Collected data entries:
/-- GET_MEASUREMENTS: index 0 asks for their number, 0xFF for all. -/
def execGetMeasurements (b index : Nat) (sign : Bool) (nonce : List Byte) (later : Bool) (s : State) : Res :=
  spdm b 3 (fun t =>
    if 8 < index ∧ index ≠ 0xFF then spdmError 1 0 t
    else spdmSigned { code := 0xE0, param := index, summary := 0, sign, nonce } later t) s

/-- RESPOND_IF_READY: with `later` the answer is still not ready. -/
def execRespondIfReady (b code token : Nat) (later : Bool) (s : State) : Res :=
  spdm b 3 (fun t => match t.mgt.spdmWait with
    | none => spdmError 4 0 t
    | some q =>
      if q.code ≠ code ∨ q.token ≠ token then spdmError 1 0 t
      else if later then notReady q t
      else if !blkOn t baseATT then spdmError 3 0 t
      else spdmAnswer q (t.setMgt { t.mgt with spdmWait := none })) s

/-- SPDM_UNSUPPORTED_REQUEST. -/
def execSpdmUnsupportedRequest (b code : Nat) (s : State) : Res :=
  if spdmServed.contains code then .next s else spdm b 0 (spdmError 7 code) s

end Sys2Proof.Machine
end

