-- ==== Sys2Proof/Machine/Core.lean ====
section
/-! DEFINITION. The machine as the host runs it. -/

def Sys2Proof.core : Host.Core := { State := Sys2Proof.Machine.State, Fault := Sys2Proof.Machine.Fault, Refusal := Sys2Proof.Machine.Refusal, step := Sys2Proof.Machine.step, reset := Sys2Proof.Machine.State.reset }
end

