-- ==== Sys2Proof/Certificates/Slice0/Obligations.lean ====
section
/-! DEFINITION. The statements for the provers. -/

open Sys2Proof Sys2Proof.Machine

/-- Supply and start pins (R30, R42, R62, R543). A rise of PWR_EN inside the release thresholds of 29.5 V and 41.0 V
starts Spring at step 1 with PD79 enabling, as does the end of the 200 ms after a fall when a rise was held, the return
of the input while PWR_EN is high, and WAKE_N in Dormant; a rise inside the 200 ms is held instead. A fall of PWR_EN and
a lockout turn every domain Off, take PWR_GOOD low, and keep of the machine only its part number, its pins and holds (the
levels of PERSTn_N among them) and module flash (with the model's own counter, output record and queue). A rise outside the
release thresholds waits for the input, and WAKE_N is latched while a shutdown to Dormant turns the domains off. -/
def Obligations.SupplyPinsStartAndStopTheModule : Prop :=
  (∀ (s : State) (vin : Nat), s.sup.pins.pwrEn = false → s.sup.pins.inputOk = true → 29500 < vin → vin < 41000 →
    s.sup.hold = false →
    ∃ t, exec (.pwrEnRise vin) s = .next t ∧ t.phase = .spring ∧ t.spring.started = [1] ∧ t.spring.done = []
      ∧ (dom t 79).st = .enabling ∧ t.sup.pins = { s.sup.pins with pwrEn := true, vin := vin } ∧ t.flash = s.flash)
  ∧ (∀ (s : State) (vin : Nat), s.sup.pins.pwrEn = false → s.sup.pins.inputOk = true → 29500 < vin → vin < 41000 →
    s.sup.hold = true →
    ∃ t, exec (.pwrEnRise vin) s = .next t ∧ t.sup.riseHeld = true ∧ t.sup.pins.pwrEn = true
      ∧ t = { s with sup := t.sup })
  ∧ (∀ s : State, ∃ t, exec .pwrEnFall s = .next t ∧ t.phase = .off ∧ t.sup.good = false ∧ t.sup.hold = true
      ∧ t.sup.pins = { s.sup.pins with pwrEn := false }
      ∧ t = { State.reset with
          variant := s.variant, sup := t.sup, fn0 := { perstLow := s.fn0.perstLow }
          fn1 := { perstLow := s.fn1.perstLow }, flash := s.flash, freeCtr := s.freeCtr, out := s.out
          pending := s.pending })
  ∧ (∀ s : State, s.sup.hold = true → s.sup.riseHeld = true → s.sup.pins.pwrEn = true → s.sup.pins.inputOk = true →
    ∃ t, exec .pwrEnHoldExpiry s = .next t ∧ t.phase = .spring ∧ t.spring.started = [1] ∧ t.sup.hold = false
      ∧ t.flash = s.flash)
  ∧ (∀ s : State, s.sup.hold = true → s.sup.riseHeld = false →
    exec .pwrEnHoldExpiry s = .next { s with sup := { s.sup with hold := false } })
  ∧ (∀ (s : State) (vin : Nat), vin < 28500 ∨ 42000 < vin →
    ∃ t, exec (.inputLockout vin) s = .next t ∧ t.phase = .off ∧ t.sup.good = false
      ∧ t.sup.pins = { s.sup.pins with inputOk := false, vin := vin }
      ∧ t = { State.reset with
          variant := s.variant, sup := t.sup, fn0 := { perstLow := s.fn0.perstLow }
          fn1 := { perstLow := s.fn1.perstLow }, flash := s.flash, freeCtr := s.freeCtr, out := s.out
          pending := s.pending })
  ∧ (∀ (s : State) (vin : Nat), s.sup.pins.inputOk = false → 29500 < vin → vin < 41000 → s.sup.pins.pwrEn = true →
    s.sup.hold = false →
    ∃ t, exec (.inputRelease vin) s = .next t ∧ t.phase = .spring ∧ t.spring.started = [1]
      ∧ t.sup.pins.inputOk = true ∧ t.flash = s.flash)
  ∧ (∀ s : State, s.phase = .dormant → s.sup.pins.pwrEn = true → s.sup.pins.inputOk = true →
    ∃ t, exec .wakeNAssert s = .next t ∧ t.phase = .spring ∧ t.spring.started = [1] ∧ (dom t 79).st = .enabling
      ∧ t.flash = s.flash)
  ∧ (∀ s : State, s.phase = .running → exec .wakeNAssert s = .next s)
  ∧ (∀ (s : State) (vin : Nat), s.sup.pins.pwrEn = false → s.sup.pins.inputOk = true → vin ≤ 29500 ∨ 41000 ≤ vin →
    exec (.pwrEnRise vin) s = .next { s with sup := { s.sup with
      pins := { s.sup.pins with pwrEn := true, vin := vin, inputOk := false } } })
  ∧ (∀ (s : State) (h : Shutdown), s.phase = .shutting → s.shut = some h → h.target = .dormant → 7 ≤ h.item →
    exec .wakeNAssert s = .next { s with sup := { s.sup with wakeLatched := true } })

| Work instruction |
Set down every record above exactly as written.

| Answer box |
/-- GET_MEASUREMENTS: index 0 asks for their number, 0xFF for all. -/
def execGetMeasurements (b index : Nat) (sign : Bool) (nonce : List Byte) (later : Bool) (s : State) : Res :=
  spdm b 3 (fun t =>
    if 8 < index ∧ index ≠ 0xFF then spdmError 1 0 t
    else spdmSigned { code := 0xE0, param := index, summary := 0, sign, nonce } later t) s

/-- RESPOND_IF_READY: with `later` the answer is still not ready. -/
def execRespondIfReady (b code token : Nat) (later : Bool) (s : State) : Res :=
  spdm b 3 (fun t => match t.mgt.spdmWait with
    | none => spdmError 4 0 t
    | some q =>
      if q.code ≠ code ∨ q.token ≠ token then spdmError 1 0 t
      else if later then notReady q t
      else if !blkOn t baseATT then spdmError 3 0 t
      else spdmAnswer q (t.setMgt { t.mgt with spdmWait := none })) s

/-- SPDM_UNSUPPORTED_REQUEST. -/
def execSpdmUnsupportedRequest (b code : Nat) (s : State) : Res :=
  if spdmServed.contains code then .next s else spdm b 0 (spdmError 7 code) s

end Sys2Proof.Machine
end

-- ==== Sys2Proof/Machine/Core.lean ====
section
/-! DEFINITION. The machine as the host runs it. -/

def Sys2Proof.core : Host.Core := { State := Sys2Proof.Machine.State, Fault := Sys2Proof.Machine.Fault, Refusal := Sys2Proof.Machine.Refusal, step := Sys2Proof.Machine.step, reset := Sys2Proof.Machine.State.reset }
end

-- ==== Sys2Proof/Certificates/Slice0/Obligations.lean ====
section
/-! DEFINITION. The statements for the provers. -/

open Sys2Proof Sys2Proof.Machine

/-- Supply and start pins (R30, R42, R62, R543). A rise of PWR_EN inside the release thresholds of 29.5 V and 41.0 V
starts Spring at step 1 with PD79 enabling, as does the end of the 200 ms after a fall when a rise was held, the return
of the input while PWR_EN is high, and WAKE_N in Dormant; a rise inside the 200 ms is held instead. A fall of PWR_EN and
a lockout turn every domain Off, take PWR_GOOD low, and keep of the machine only its part number, its pins and holds (the
levels of PERSTn_N among them) and module flash (with the model's own counter, output record and queue). A rise outside the
release thresholds waits for the input, and WAKE_N is latched while a shutdown to Dormant turns the domains off. -/
def Obligations.SupplyPinsStartAndStopTheModule : Prop :=
  (∀ (s : State) (vin : Nat), s.sup.pins.pwrEn = false → s.sup.pins.inputOk = true → 29500 < vin → vin < 41000 →
    s.sup.hold = false →
    ∃ t, exec (.pwrEnRise vin) s = .next t ∧ t.phase = .spring ∧ t.spring.started = [1] ∧ t.spring.done = []
      ∧ (dom t 79).st = .enabling ∧ t.sup.pins = { s.sup.pins with pwrEn := true, vin := vin } ∧ t.flash = s.flash)
  ∧ (∀ (s : State) (vin : Nat), s.sup.pins.pwrEn = false → s.sup.pins.inputOk = true → 29500 < vin → vin < 41000 →
    s.sup.hold = true →
    ∃ t, exec (.pwrEnRise vin) s = .next t ∧ t.sup.riseHeld = true ∧ t.sup.pins.pwrEn = true
      ∧ t = { s with sup := t.sup })
  ∧ (∀ s : State, ∃ t, exec .pwrEnFall s = .next t ∧ t.phase = .off ∧ t.sup.good = false ∧ t.sup.hold = true
      ∧ t.sup.pins = { s.sup.pins with pwrEn := false }
      ∧ t = { State.reset with
          variant := s.variant, sup := t.sup, fn0 := { perstLow := s.fn0.perstLow }
          fn1 := { perstLow := s.fn1.perstLow }, flash := s.flash, freeCtr := s.freeCtr, out := s.out
          pending := s.pending })
  ∧ (∀ s : State, s.sup.hold = true → s.sup.riseHeld = true → s.sup.pins.pwrEn = true → s.sup.pins.inputOk = true →
    ∃ t, exec .pwrEnHoldExpiry s = .next t ∧ t.phase = .spring ∧ t.spring.started = [1] ∧ t.sup.hold = false
      ∧ t.flash = s.flash)
  ∧ (∀ s : State, s.sup.hold = true → s.sup.riseHeld = false →
    exec .pwrEnHoldExpiry s = .next { s with sup := { s.sup with hold := false } })
  ∧ (∀ (s : State) (vin : Nat), vin < 28500 ∨ 42000 < vin →
    ∃ t, exec (.inputLockout vin) s = .next t ∧ t.phase = .off ∧ t.sup.good = false
      ∧ t.sup.pins = { s.sup.pins with inputOk := false, vin := vin }
      ∧ t = { State.reset with
          variant := s.variant, sup := t.sup, fn0 := { perstLow := s.fn0.perstLow }
          fn1 := { perstLow := s.fn1.perstLow }, flash := s.flash, freeCtr := s.freeCtr, out := s.out
          pending := s.pending })
  ∧ (∀ (s : State) (vin : Nat), s.sup.pins.inputOk = false → 29500 < vin → vin < 41000 → s.sup.pins.pwrEn = true →
    s.sup.hold = false →
    ∃ t, exec (.inputRelease vin) s = .next t ∧ t.phase = .spring ∧ t.spring.started = [1]
      ∧ t.sup.pins.inputOk = true ∧ t.flash = s.flash)
  ∧ (∀ s : State, s.phase = .dormant → s.sup.pins.pwrEn = true → s.sup.pins.inputOk = true →
    ∃ t, exec .wakeNAssert s = .next t ∧ t.phase = .spring ∧ t.spring.started = [1] ∧ (dom t 79).st = .enabling
      ∧ t.flash = s.flash)
  ∧ (∀ s : State, s.phase = .running → exec .wakeNAssert s = .next s)
  ∧ (∀ (s : State) (vin : Nat), s.sup.pins.pwrEn = false → s.sup.pins.inputOk = true → vin ≤ 29500 ∨ 41000 ≤ vin →
    exec (.pwrEnRise vin) s = .next { s with sup := { s.sup with
      pins := { s.sup.pins with pwrEn := true, vin := vin, inputOk := false } } })
  ∧ (∀ (s : State) (h : Shutdown), s.phase = .shutting → s.shut = some h → h.target = .dormant → 7 ≤ h.item →
    exec .wakeNAssert s = .next { s with sup := { s.sup with wakeLatched := true } })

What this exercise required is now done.